A conservação do Cerrado e de suas populações tradicionais está ameaçada pelos intensos desmatamentos, incêndios e uso inadequado de água para irrigação no Mosaico Sertão Veredas Peruaçu, uma área significativa de aproximadamente 1,8 milhão de hectares situada no norte/noroeste de Minas Gerais e sudoeste da Bahia. É o que aponta o mapeamento do uso do solo produzido pelo WWF-Brasil já em sua terceira versão.
Segundo o estudo, a região do Mosaico está ocupada com 37% de atividade agropecuária. Outro dado que preocupa é o fato do território apresentar altos índices de desmatamento e queimadas nos últimos anos, por exemplo, no período de 2009-2016 foram desmatados 30.043 hectares, uma área que equivale quase ao tamanho da cidade de Belo Horizonte. Entre as unidades de conservação mais afetadas no Mosaico, a Área de Proteção Ambiental (APA) Pandeiros, que é a maior na categoria de uso sustentável do estado de Minas Gerais, está no topo, com 5.116 hectares desmatados.

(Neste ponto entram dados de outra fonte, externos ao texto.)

-- ==== Sys2Proof/Laws/Transfer.lean ====
section
/-! SUPPORT. What transfers do, said once: a list of transfers in closed form, the line drives, the DRAM
accesses. -/

namespace Sys2Proof.Machine

/-- The bytes the flash side answers to the next `n` transfers: the inputs first, then free values. -/
def answers : List Byte → Nat → Nat → List Byte
  | _, _, 0 => []
  | [], c, n + 1 => Config.freeMiso c :: answers [] (c + 1) n
  | r :: m, c, n + 1 => r :: answers m c n

@[simp] theorem answers_zero (m : List Byte) (c : Nat) : answers m c 0 = [] := by cases m <;> rfl

@[simp] theorem answers_length (m : List Byte) (c n : Nat) : (answers m c n).length = n := by
  induction n generalizing m c with
  | zero => simp
  | succ n ih => cases m <;> simp [answers, ih]

/-- The state after transfers that send `l`, the received bytes discarded. -/
def transferred (l : List Byte) (s : State) : State :=
  { s with
    miso := s.miso.drop l.length
    freeCount := s.freeCount + (l.length - s.miso.length)
    bus := s.bus ++ List.zipWith BusEvent.xfer l (answers s.miso s.freeCount l.length) }

theorem xfer_fst (b : Byte) (s : State) : [(xfer b s).1] = answers s.miso s.freeCount 1 := by
  unfold xfer
  split <;> simp_all [answers]

theorem xfer_snd (b : Byte) (s : State) : (xfer b s).2 = transferred [b] s := by
  unfold xfer transferred
  split <;> simp_all [answers, addBus]

@[simp] theorem transferred_nil (s : State) : transferred [] s = s := by
  simp [transferred]

theorem answers_tail (m : List Byte) (c n : Nat) :
    answers m c (n + 1) = answers m c 1 ++ answers (m.drop 1) (c + (1 - m.length)) n := by
  cases m <;> simp [answers]

theorem transferred_cons (b : Byte) (l : List Byte) (s : State) :
    transferred (b :: l) s = transferred l (transferred [b] s) := by
  cases hm : s.miso with
  | nil =>
    simp [transferred, hm, answers]
    omega
  | cons r m => simp [transferred, hm, answers]

theorem transferred_append (l k : List Byte) (s : State) :
    transferred (l ++ k) s = transferred k (transferred l s) := by
  induction l generalizing s with
  | nil => simp
  | cons b l ih => rw [List.cons_append, transferred_cons, ih, ← transferred_cons]

/-- Transfers in closed form. -/
theorem sendBytes_eq (l : List Byte) (s : State) : sendBytes l s = transferred l s := by
  induction l generalizing s with
  | nil => simp [sendBytes]
  | cons b l ih => rw [sendBytes, ih, xfer_snd, ← transferred_cons]

/-- Receiving in closed form. -/
theorem receiveBytes_eq (n : Nat) (s : State) :
    receiveBytes n s = (answers s.miso s.freeCount n, transferred (List.replicate n readFill) s) := by
  induction n generalizing s with
  | zero => simp [receiveBytes]
  | succ n ih =>
    have h : (xfer readFill s).1 :: answers (s.miso.drop 1) (s.freeCount + (1 - s.miso.length)) n
        = answers s.miso s.freeCount (n + 1) := by
      rw [answers_tail, ← xfer_fst readFill s]
      rfl
    rw [List.replicate_succ, transferred_cons, ← h]
    simp only [receiveBytes, ih, xfer_snd]
    rfl

section
variable (l : List Byte) (s : State)

@[simp] theorem transferred_variant : (transferred l s).variant = s.variant := rfl
@[simp] theorem transferred_binding : (transferred l s).binding = s.binding := rfl
@[simp] theorem transferred_conf : (transferred l s).conf = s.conf := rfl
@[simp] theorem transferred_ceCtrl : (transferred l s).ceCtrl = s.ceCtrl := rfl
@[simp] theorem transferred_intrCtrl : (transferred l s).intrCtrl = s.intrCtrl := rfl
@[simp] theorem transferred_ctrl : (transferred l s).ctrl = s.ctrl := rfl
@[simp] theorem transferred_segAddr : (transferred l s).segAddr = s.segAddr := rfl
@[simp] theorem transferred_dummyData : (transferred l s).dummyData = s.dummyData := rfl
@[simp] theorem transferred_timings : (transferred l s).timings = s.timings := rfl
@[simp] theorem transferred_dmaCtrl : (transferred l s).dmaCtrl = s.dmaCtrl := rfl
@[simp] theorem transferred_dmaFlashAddr : (transferred l s).dmaFlashAddr = s.dmaFlashAddr := rfl
@[simp] theorem transferred_dmaDramAddr : (transferred l s).dmaDramAddr = s.dmaDramAddr := rfl
@[simp] theorem transferred_dmaLen : (transferred l s).dmaLen = s.dmaLen := rfl
@[simp] theorem transferred_dmaChecksum : (transferred l s).dmaChecksum = s.dmaChecksum := rfl
@[simp] theorem transferred_snoopIndex : (transferred l s).snoopIndex = s.snoopIndex := rfl
@[simp] theorem transferred_snoopDummies : (transferred l s).snoopDummies = s.snoopDummies := rfl
@[simp] theorem transferred_region : (transferred l s).region = s.region := rfl
@[simp] theorem transferred_csline : (transferred l s).csline = s.csline := rfl
@[simp] theorem transferred_irq : (transferred l s).irq = s.irq := rfl
@[simp] theorem transferred_log : (transferred l s).log = s.log := rfl
@[simp] theorem transferred_dram : (transferred l s).dram = s.dram := rfl
@[simp] theorem transferred_pending : (transferred l s).pending = s.pending := rfl
@[simp] theorem transferred_dramReplies : (transferred l s).dramReplies = s.dramReplies := rfl
@[simp] theorem transferred_flashReplies : (transferred l s).flashReplies = s.flashReplies := rfl
@[simp] theorem transferred_ret : (transferred l s).ret = s.ret := rfl
@[simp] theorem transferred_saved : (transferred l s).saved = s.saved := rfl

end

/-- The level of a line after it is driven. -/
@[simp] theorem driveLine_csline (cs : Cs) (b : Bool) (s : State) :
    (driveLine cs b s).csline = s.csline.set cs b := by
  unfold driveLine
  split
  · next h => rw [← h, Slots.set_get]
  · rfl

/-- The record of a driven line: a change, or nothing. -/
theorem driveLine_bus (cs : Cs) (b : Bool) (s : State) :
    (driveLine cs b s).bus = s.bus ++ (if s.csline.get cs = b then [] else [.line cs b]) := by
  unfold driveLine
  split <;> simp

/-- A driven line in closed form. -/
theorem driveLine_eq (cs : Cs) (b : Bool) (s : State) :
    driveLine cs b s =
      { s with
        csline := s.csline.set cs b
        bus := s.bus ++ (if s.csline.get cs = b then [] else [.line cs b]) } := by
  unfold driveLine
  split
  · next h =>
    subst h
    simp
  · rfl

section
variable (cs : Cs) (b : Bool) (s : State)

@[simp] theorem driveLine_variant : (driveLine cs b s).variant = s.variant := by rw [driveLine_eq]
@[simp] theorem driveLine_binding : (driveLine cs b s).binding = s.binding := by rw [driveLine_eq]
@[simp] theorem driveLine_conf : (driveLine cs b s).conf = s.conf := by rw [driveLine_eq]
@[simp] theorem driveLine_ceCtrl : (driveLine cs b s).ceCtrl = s.ceCtrl := by rw [driveLine_eq]
@[simp] theorem driveLine_intrCtrl : (driveLine cs b s).intrCtrl = s.intrCtrl := by rw [driveLine_eq]
@[simp] theorem driveLine_ctrl : (driveLine cs b s).ctrl = s.ctrl := by rw [driveLine_eq]
@[simp] theorem driveLine_segAddr : (driveLine cs b s).segAddr = s.segAddr := by rw [driveLine_eq]
@[simp] theorem driveLine_dummyData : (driveLine cs b s).dummyData = s.dummyData := by rw [driveLine_eq]
@[simp] theorem driveLine_timings : (driveLine cs b s).timings = s.timings := by rw [driveLine_eq]
@[simp] theorem driveLine_dmaCtrl : (driveLine cs b s).dmaCtrl = s.dmaCtrl := by rw [driveLine_eq]
@[simp] theorem driveLine_dmaFlashAddr : (driveLine cs b s).dmaFlashAddr = s.dmaFlashAddr := by rw [driveLine_eq]
@[simp] theorem driveLine_dmaDramAddr : (driveLine cs b s).dmaDramAddr = s.dmaDramAddr := by rw [driveLine_eq]
@[simp] theorem driveLine_dmaLen : (driveLine cs b s).dmaLen = s.dmaLen := by rw [driveLine_eq]
@[simp] theorem driveLine_dmaChecksum : (driveLine cs b s).dmaChecksum = s.dmaChecksum := by rw [driveLine_eq]
@[simp] theorem driveLine_snoopIndex : (driveLine cs b s).snoopIndex = s.snoopIndex := by rw [driveLine_eq]
@[simp] theorem driveLine_snoopDummies : (driveLine cs b s).snoopDummies = s.snoopDummies := by rw [driveLine_eq]
@[simp] theorem driveLine_region : (driveLine cs b s).region = s.region := by rw [driveLine_eq]
@[simp] theorem driveLine_irq : (driveLine cs b s).irq = s.irq := by rw [driveLine_eq]
@[simp] theorem driveLine_log : (driveLine cs b s).log = s.log := by rw [driveLine_eq]
@[simp] theorem driveLine_dram : (driveLine cs b s).dram = s.dram := by rw [driveLine_eq]
@[simp] theorem driveLine_pending : (driveLine cs b s).pending = s.pending := by rw [driveLine_eq]
@[simp] theorem driveLine_miso : (driveLine cs b s).miso = s.miso := by rw [driveLine_eq]
@[simp] theorem driveLine_dramReplies : (driveLine cs b s).dramReplies = s.dramReplies := by rw [driveLine_eq]
@[simp] theorem driveLine_flashReplies : (driveLine cs b s).flashReplies = s.flashReplies := by rw [driveLine_eq]
@[simp] theorem driveLine_freeCount : (driveLine cs b s).freeCount = s.freeCount := by rw [driveLine_eq]
@[simp] theorem driveLine_ret : (driveLine cs b s).ret = s.ret := by rw [driveLine_eq]
@[simp] theorem driveLine_saved : (driveLine cs b s).saved = s.saved := by rw [driveLine_eq]

end

end Sys2Proof.Machine
end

Para Cássio Bernardino, analista de conservação do WWF-Brasil e coordenador do mapeamento, “os estudos permitem identificar áreas onde os desmatamentos e as queimadas são mais frequentes, possibilitando o desenvolvimento de estratégias de prevenção e fiscalização. A iniciativa também permite acompanhar a mudança de uso do solo na região, e destaca o papel das unidades de conservação de proteção integral para a proteção contra o desmatamento e incêndios”.
Esses dados servem como forte alerta para que as autoridades e a sociedade civil tomem medidas que busquem conter esses fatores de degradação e perda da biodiversidade desse que é o bioma considerado como a “Caixa d’água do Brasil”, já que as nascentes presentes no bioma são responsáveis por alimentar 6 das 9 principais bacias hidrográficas do país.
O mapa abaixo dá uma dimensão da dinâmica de desmatamento no MSVP.
Seminário de Uso do Solo e Incêndios do Mosaico Sertão Veredas – Peruaçu
A apresentação do mapeamento aconteceu durante o Seminário realizado nos dias 28 e 29 de Junho na cidade de Januária-MG, com a presença de autoridades municipais, órgãos ambientais, membros dos conselhos das áreas protegidas, gestores das unidades de conservação, lideranças indígenas e de comunidades tradicionais, ONGs ambientais, Ministério Público e universidades.
Outra constatação, que gerou comoção nos participantes, foi sobre o risco de as veredas e rios da região secarem no período de 20 anos. A informação foi levantada pelo pesquisador Walter Viana, em sua tese de doutorado em recursos hídricos pela Universidade Federal de Minas Gerais (UFMG), que concluiu que o consumo de água está maior que a oferta, sendo a implantação de postos tubulares os principais responsáveis por este quadro. Segundo ele, “além do alto consumo, estes postos estão interceptando as nascentes, o que compromete a disponibilidade hídrica de rios importantes, como, por exemplo, o Peruaçu que tem hoje sua vazão reduzida em 10% em relação aos anos 80”. Por fim, “se medidas urgentes não forem adotadas por parte das autoridades, a região sofrerá de um enorme problema socioambiental”, afirmou Viana.
Durante o evento, as mais de cem pessoas defenderam que não há mais espaço para uma cultura de abundância e de desperdício, como se houvesse um estoque infinito do Cerrado para derrubar, de água onde lançar poluentes e de terras para minerar. Um plano de ações para redução de riscos e que torne o Mosaico um norteador do desenvolvimento sustentável deste território foi construído na ocasião.
Logo, alterar modelos de produção e uso da terra, investir no agroextrativismo produzido pelas populações tradicionais, criar novas tecnologias sociais de acesso à agua, divulgar a região como possível destino para o turismo ecológico de base comunitária e monitorar áreas protegidas foram listadas como ações inteligentes e estratégicas. A produção agropecuária também precisa fazer sua parte e investir em técnicas para que melhores práticas sejam implementadas, como conservação de água e solo, manejo e recuperação de áreas degradadas e integração lavoura-pecuária-floresta.